▶ **Information supplied**
/-- Whether a graph is of more than one fold (R395). -/
def isGang (g : Graph) : Bool := decide (1 < countTrue ((List.range 8).map fun f => bit g.mask f))

/-- The first launch of a graph, where it has not started. -/
def State.nextLaunch (s : State) (d gi : Nat) : Option (Graph × Launch) :=
  match s.graphAt d gi with
  | none => none
  | some g =>
    match g.launches with
    | l :: _ => if l.started then none else some (g, l)
    | [] => none

/-- `LAUNCH_START` (R388): an untimed launch of one fold that is the graph's next starts. -/
def execLaunchStart (s : State) : Host.Outcome State Fault Refusal :=
  .next (match s.nextLaunch s.ev.site s.ev.n with
    | some (g, l) => if l.req.time.isNone && !isGang g then s.startLaunch s.ev.site s.ev.n else s
    | none => s)

/-- The requester that reads and writes for a queue or a trigger (R490): at the drover, in the ASID and fold of the request. -/
def askWho (d asid : Nat) (fold : Option Nat) : Who :=
  { c := ⟨Config.drvSite d, 0⟩, fold := fold, asid := asid, loc := 0, drv := d, size := 0 }

/-- The place of an access of the packet processor or the drover (R400, R408): DEV at home, or HOST. -/
def State.askPlace (s : State) (w : Who) (p : W64) (n al : Nat) (nd : Need) : Iss (Place × State) := do
  need (tagNum p == 0 || tagNum p == 4) .SPACE p 0
  let pol := if tagNum p == 0 then 3 else 0
  let sp ← s.checkEa w p p n al pol
  s.placeOf w sp n pol nd p

/-- Bytes read so. -/
def State.askRead (s : State) (w : Who) (p : W64) (n al : Nat) : Iss (List Byte × State) := do
  let q ← s.askPlace w p n al .read
  q.2.engineRead w q.1 n p

/-- Bytes written so. -/
def State.askWrite (s : State) (w : Who) (p : W64) (data : List Byte) : Iss State := do
  let q ← s.askPlace w p data.length data.length .write
  q.2.engineWrite w q.1 data p

/-- A 64-bit word read so. -/
def State.askWord (s : State) (w : Who) (p : W64) : Iss (W64 × State) := (s.askRead w p 8 8).map fun r => (BitVec.ofNat 64 (leNat r.1), r.2)

/-- The record of a fault of a queue's ring, header or signal (R402): strand 3, no node, the QCB number as auxiliary word. -/
def State.ringRecord (s : State) (d q : Nat) (f : Flt) : Record :=
  { addr := f.addr, node := 0xFFFFFFFF, inst := 0xFFFFFFFF, time := (s.nsAt (Config.drvSite d)).toNat % 2 ^ 48, code := f.code, strand := 3, site := 0,
    core := 0, pc := 0, held := false, susp := false, aux := q, handle := none }

/-- The completion signal of a request (R408): one store of bit 63 or the status, not retried. A failure of a queue's signal is reported
as a ring fault is (R402). Else what the store has to wait for. -/
def State.signal (s : State) (d : Nat) (r : LaunchReq) (status : Nat) : Except Hold State :=
  if r.signal == 0 then .ok s
  else
    let w := askWho ((r.queue.map (·.1)).getD d) r.asid r.fold
    match s.askWrite w r.signal (leBytes 8 (2 ^ 63 + status)) with
    | .ok s1 => .ok s1
    | .error (.fault f) =>
      let s1 := s.markBad f.bad
      match r.queue with
      | some (qd, q) => .ok (s1.raiseRecord qd (s1.ringRecord qd q f))
      | none => .ok s1
    | .error (.stall h) => .error h

/-- A launch taken off its graph with its status (R390, R393, R406, R408): flushes, the completion signal, the nodes IDLE, and the next
launch patched; or what the signal has to wait for. -/
def State.endLaunch (s : State) (d gi status : Nat) : Except Hold State :=
  match s.graphAt d gi with
  | none => .error .none
  | some g =>
    match g.launches with
    | [] => .error .none
    | l :: rest =>
      let s1 := (modeBufs l.req.buffers 1).foldl (fun (u : State) e => u.flushBuf e.1 e.2) s
      (s1.signal d l.req status).map fun s2 =>
        let s3 := g.nodes.foldl (fun (u : State) k => u.setNode d k { u.node d k with st := .idle }) s2
        (s3.setGraph d gi { g with launches := rest }).patchNext d gi

/-- Whether a team is of a launch. -/
def ofLaunch (d lid : Nat) (t : TeamSt) : Bool :=
  match t.id with
  | some i => i.drv == d && i.lid == BitVec.ofNat 64 lid && !i.fw
  | none => false

/-- Whether a team of a launch is on a core, in a shadow plane or away. -/
def State.launchTeams (s : State) (d lid : Nat) : Bool :=
  (s.cores.any fun e => ofLaunch d lid e.2.team || (match e.2.shadow.team with | some t => ofLaunch d lid t | none => false)) ||
  s.drovers.any fun e => e.2.away.any fun a => !a.dead && ofLaunch d lid a.team

/-- `LAUNCH_END` (R390): the running launch of a graph ends once every node is DONE, FAILED or CANCELLED and no instance is left. -/
def execLaunchEnd (s : State) : Host.Outcome State Fault Refusal :=
  let d := s.ev.site
  let gi := s.ev.n
  .next (match s.graphAt d gi with
    | none => s
    | some g =>
      match g.launches with
      | [] => s
      | l :: _ =>
        if l.started && (g.nodes.all fun k => nodeOver (s.node d k)) && !s.launchTeams d l.lid then
          s.orWaited (s.endLaunch d gi (if g.nodes.all fun k => (s.node d k).st == .done then 0 else 1))
        else s)

end Sys2Proof.Machine
end

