-- ==== Sys2Proof/Machine/Turns.lean ====
section
/-! DEFINITION. The steps of a strand that have no word of their own: the end of a loop body, the release of a span boundary, and the
waits that end by themselves (R19, R122, R131, R278); and which steps move while the package is held in reset or in safe mode (R436, R452). -/

namespace Sys2Proof.Machine

/-- Whether a step moves while the input is too low and the package is held in reset (R452): the power and the ports themselves, and a request
for a retirement, which waits (R449). -/
def powerStep : Instr → Bool
  | .powerRecover | .powerBrownout | .packageReset | .hostPortLinkDown | .hostPortLinkUp | .dieRetirement => true
  | _ => false

/-- Whether a step is one of the management function, which alone is live in safe mode (R436): resets, the management window and its
telemetry, attestation, and the monitors. -/
def mgmtStep (i : Instr) (x : EvArg) : Bool :=
  match i with
  | .rstreqCluster | .rstreqFold | .rstreqPackage | .rstreqRelease | .attestationRequest | .powerCapping | .thermalThrottle | .thermalRetire => true
  | .registerWrite => x.fold == some 2
  | .hostApertureAccess => x.fold.isSome && x.fold != some 1
  | _ => powerStep i

/-- Whether a step does not move now: in brownout the package, and in safe mode everything but the management function, is held in reset. -/
def State.heldBack (s : State) (i : Instr) (x : EvArg) : Bool :=
  if s.mgmt.brownout then !powerStep i else s.mgmt.phase == 5 && !mgmtStep i x

/-- The state in which a strand of a core has its turn. -/
def State.turnOf (s : State) (c : CoreId) (σ : Strand) : State := { s with cur := c, strand := σ }

/-- The strand that a step's operand names. -/
def State.evStrand (s : State) : Strand := s.ev.strand.getD .C

/-- The word that a strand of a core meets, and the state with the strand standing at it. -/
def State.wordOf (s : State) (c : CoreId) (σ : Strand) : Option (Instr × State) :=
  if s.canIssue c σ then
    match s.fetch c σ with
    | .word n w => (decode (coreCls c) w).map fun i => (i, (s.turnOf c σ).atWord n)
    | _ => none
  else none

/-- `LOOP_END` (R122): a strand that has reached the end of an open loop body takes the back edge or closes the loop. -/
def execLoopEnd (s : State) : Host.Outcome State Fault Refusal :=
  let c := s.ev.core
  let σ := s.evStrand
  .next (if s.canIssue c σ then
      match endedLoop (s.text c) σ ((s.team c).str σ) with
      | some l => (s.turnOf c σ).passLoopEnd l
      | none => s
    else s)

/-- `SLIP_RELEASE` (R19): a strand held at a span boundary that the slip bounds now allow passes it: at a loop's end at once, at a
W-tagged word by issuing it in the next step. -/
def execSlipRelease (s : State) : Host.Outcome State Fault Refusal :=
  let c := s.ev.core
  let σ := s.evStrand
  let t := s.team c
  .next (if s.canIssue c σ && (t.str σ).hold == .stall && slipFree t σ then
      match endedLoop (s.text c) σ (t.str σ) with
      | some l => (s.turnOf c σ).passLoopEnd l
      | none =>
        match s.fetch c σ with
        | .word _ w => if wordTag w == .W then { s with agenda := .issue c σ :: s.agenda } else s
        | _ => s
    else s)

/-- `WAITT_EXPIRE` (R131): a strand whose target device time has come retires its `WAITT`. -/
def execWaittExpire (s : State) : Host.Outcome State Fault Refusal :=
  match s.wordOf s.ev.core s.evStrand with
  | some (.waitt t a n, u) => if u.st.waitV && !(u.nsAt u.cur.site).ult u.st.waitT then Sys2Proof.Machine.execWaitt t a n u else .next s
  | _ => .next s

/-- `POLLED_WAIT_RETRY` (R278): a strand with a polled wait repeats its operation. -/
def execPolledWaitRetry (s : State) : Host.Outcome State Fault Refusal :=
  match s.wordOf s.ev.core s.evStrand with
  | some (.ldf t d r a p o, u) =>
    if u.myCluster.waiters.any fun x => u.mine x && x.polled then Sys2Proof.Machine.execLdf t d r a p o u else .next s
  | some (.stf t d v a p o, u) =>
    if u.myCluster.waiters.any fun x => u.mine x && x.polled then Sys2Proof.Machine.execStf t d v a p o u else .next s
  | _ => .next s

end Sys2Proof.Machine
end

▶ **Task details**
Read the records above. Show each line that has the string "turnOf".

▶ **Result**
def State.turnOf (s : State) (c : CoreId) (σ : Strand) : State := { s with cur := c, strand := σ }
    | .word n w => (decode (coreCls c) w).map fun i => (i, (s.turnOf c σ).atWord n)
      | some l => (s.turnOf c σ).passLoopEnd l
      | some l => (s.turnOf c σ).passLoopEnd l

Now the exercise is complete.